>>>

/-- Encodes a course command word from its fields (Table 2.3). -/
def courseEncode (fs fa bond cmask acc soft rnd load len accbase sbase abase : Nat) : Word :=
  pack [(fs, 60), (fa, 56), (bond, 53), (cmask, 49), (acc, 48), (soft, 46), (rnd, 44), (load, 43), (len, 32),
    (accbase, 23), (sbase, 16), (abase, 7)]

/-- Courses that a command uses. -/
def CCmd.courses (c : CCmd) : List Nat := (List.range 4).filter c.cmask.testBit

/-- Edges of a command: the course whose west edge admits, its streaming banks, and its check groups as (destination course, chain of courses) (Table 2.4). -/
def CCmd.edges (c : CCmd) : List (Nat × List Nat × List (Nat × List Nat)) :=
  match c.bond with
  | 0 => c.courses.map fun k => (k, [k], [(k, [k])])
  | 1 => [(0, [0, 1, 2, 3], [(3, [0, 1, 2, 3])])]
  | 2 => [(0, [0], [(0, [0]), (1, [1]), (2, [2]), (3, [3])])]
  | _ => [(0, [0, 1], [(1, [0, 1]), (3, [2, 3])])]

def CCmd.k (c : CCmd) : Nat := clsK c.cls
def CCmd.v (c : CCmd) : Nat := clsV c.cls
/-- Proof vectors appended to a pass (R78). -/
def CCmd.proofs (c : CCmd) : Nat := if c.isInt then 1 else 2
/-- A stationary block's bytes at its own element width (R60). -/
def CCmd.blockBytes (c : CCmd) : Nat := c.k * c.fs.width
/-- The first 64-byte boundary at or after a byte offset (R60). -/
def up64 (n : Nat) : Nat := (n + 63) / 64 * 64

/-- An operand element as the edge or the loader gives it to the cells: escapes and T zero and NaN blocks are +0, F32 becomes F19 (R95, R97, R104). -/
def operand (f : Fmt) (rnd : RMode) (scale code : Nat) (s : Word) : FV × Word :=
  if f = .f32 then
    let d := drawIf rnd s
    (FF.f19.rnd rnd d.1 false (FF.f32.dec code), d.2)
  else if f.isEscape code then (FV.zero, s)
  else if f.isT && (scale == 0 || scale == 255) then (FV.zero, s)
  else (f.dec code, s)

/-- Reads n operand elements of a bank from a byte offset; `sc i` is the scale byte of element i. -/
def operands (bank : SMap Byte) (size off : Nat) (f : Fmt) (rnd : RMode) (sc : Nat → Nat) (n : Nat) (s : Word) : List FV × Word :=
  let r := (List.range n).foldl
    (fun (a : List FV × Word) i =>
      let o := operand f rnd (sc i) (SMap.bits bank size (off * 8 + i * f.width) f.width) a.2
      (o.1 :: a.1, o.2)) ([], s)
  (r.1.reverse, r.2)

/-- Rounding of the check path: exact for integers, the check arithmetic of R81 for floats. -/
def ck (isInt : Bool) (v : FV) : FV := if isInt then v else ckRnd v

/-- A T scale byte's effect on a value (R104): a zero block's factor is 1, a NaN block gives NaN. -/
def tscale (isT : Bool) (b : Nat) (v : FV) : FV :=
  if !isT || b = 0 then v else if b = 255 then .nan else v.scale ((b : Int) - 127)

/-- R77: the loader forms the proof-row sums P and M of a block. T column scales enter each term (log 21). -/
def mkBlk (c : CCmd) (w : List FV) (sw : List Nat) : Blk :=
  let term (k n : Nat) : FV := tscale c.fs.isT (nthD 0 sw n) (nthD .zero w (8 * k + n))
  let sum (g : FV → FV) (k : Nat) : FV :=
    (List.range 8).foldl (fun a n => ck c.isInt (FV.add a (g (term k n)))) FV.zero
  { fmt := c.fs, cls := c.cls, w := w, sw := sw, p := (List.range c.k).map (sum id), m := (List.range c.k).map (sum FV.abs) }

/-- Reads the block at a command's SBASE from a course's stationary bank (R60, R93). -/
def readBlk (c : CCmd) (bank : SMap Byte) (s : Word) : Blk × Word :=
  let so := up64 (c.sbase + c.blockBytes)
  let sw := if c.fs.isT then (List.range 8).map fun n => (SMap.get 0 bank ((so + n) % 8192)).toNat else []
  let r := operands bank 8192 c.sbase c.fs c.rnd (fun i => nthD 0 sw (i % 8)) (8 * c.k) s
  (mkBlk c r.1 sw, r.2)

/-- R56: a lane product; one at or above the F32 overflow threshold becomes infinite. -/
def laneProd (a b : FV) : FV :=
  match FV.mul a b with
  | .fin s m e =>
    if FV.lt (.fin false m e) (.fin false (2 ^ 25 - 1) (127 - 24)) then .fin s m e else .inf s
  | v => v

/-- The integer that an integral value is. -/
def FV.int : FV → Int
  | .fin s m e => FV.sig s (m * 2 ^ e.toNat / 2 ^ (-e).toNat)
  | _ => 0

/-- The value modulo 2^32 in two's complement (R56). -/
def wrap32 (v : FV) : FV := FV.ofInt (BitVec.ofInt 32 v.int).toInt

/-- R55, R56: one row across the chain of courses: the partial sum is rounded once per cell. -/
def rowSum (c : CCmd) (rnd : FV → FV) (prod : FV → FV → FV) (chain : List (List FV)) (x : List FV) : FV :=
  let L := clsL c.cls
  ((List.range chain.length).foldl
    (fun acc g =>
      (List.range 8).foldl
        (fun a col =>
          rnd ((List.range L).foldl
            (fun a i => FV.add a (prod (nthD .zero (nthD [] chain g) (col * L + i)) (nthD .zero x (g * c.k + col * L + i)))) a))
        acc) FV.zero)

def lives (t : Tile) (chain : List Nat) : List (Option Blk) := chain.map fun i => (nthV Course.clear t.courses i).live

def colOf (b : Option Blk) (n k : Nat) : List FV :=
  match b with | some b => (List.range k).map fun i => nthD .zero b.w (8 * i + n) | none => []
def swOf (b : Option Blk) (n : Nat) : Nat := match b with | some b => nthD 0 b.sw n | none => 0
def pOf : Option Blk → List FV | some b => b.p | none => []
def mOf : Option Blk → List FV | some b => b.m | none => []

/-- Row output n of a chain for a data vector, as its 32-bit word (R55, R56, R104). -/
def rowOut (c : CCmd) (bs : List (Option Blk)) (x : List FV) (sx n : Nat) : Word32 :=
  let cols := bs.map (colOf · n c.k)
  if c.isInt then BitVec.ofInt 32 (rowSum c wrap32 FV.mul cols x).int
  else
    let s := rowSum c rne32 laneProd cols x
    let sw := swOf (bs.head?.getD none) n
    let v := if c.fs.isT || c.fa.isT then rne32 (tscale c.fa.isT sx (tscale c.fs.isT sw s)) else s
    BitVec.ofNat 32 (FF.f32.enc v)

/-- A 32-bit row value as the value it means. -/
def rowVal (isF : Bool) (w : Word32) : FV := if isF then FF.f32.dec w.toNat else FV.ofInt w.toInt

/-- p and m of a vector for one check group (R77). -/
def rowProof (c : CCmd) (bs : List (Option Blk)) (x : List FV) (sx : Nat) : FV × FV :=
  (tscale c.fa.isT sx (rowSum c (ck c.isInt) FV.mul (bs.map pOf) x),
   tscale c.fa.isT sx (rowSum c (ck c.isInt) FV.mul (bs.map mOf) (x.map FV.abs)))

/-- What a check gives: it passes, is skipped and counted (R81), or fails. -/
inductive Chk where
  | pass | skip | fail
deriving DecidableEq, Repr

/-- R79, R80: equality modulo 2^32, or |a − b| ≤ coef · 2^−24 · mag + 2^−140. -/
def check (isInt : Bool) (a b mag : FV) (coef : Nat) : Chk :=
  if isInt then (if wrap32 a = wrap32 b then .pass else .fail)
  else if a.isFin && b.isFin && mag.isFin then
    let tol := FV.add (FV.mul (FV.fin false coef (-24)) mag) (.fin false 1 (-140))
    if FV.le (FV.sub a b).abs tol then .pass else .fail
  else .skip

/-- Σ_n of outputs in ascending n (R77). -/
def sumOut (isInt : Bool) (ys : List FV) : FV := ys.foldl (fun a y => ck isInt (FV.add a y)) FV.zero

/-! ### Queue, start, load, exchange -/

/-- A unit of the tile counts n of event e (Table 15.4). -/
def Tile.tally (e n : Nat) (t : Tile) : Tile := if n = 0 then t else { t with ev := SMap.upd 0 t.ev e fun k => k + n }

<<<

Work to be completed:
Your answer must consist solely of the lines above between the line holding "R97, R104). -/" and the line holding "if f = .f32 then", inclusive, copied exactly.

Task answer:
/-- An operand element as the edge or the loader gives it to the cells: escapes and T zero and NaN blocks are +0, F32 becomes F19 (R95, R97, R104). -/
def operand (f : Fmt) (rnd : RMode) (scale code : Nat) (s : Word) : FV × Word :=
  if f = .f32 then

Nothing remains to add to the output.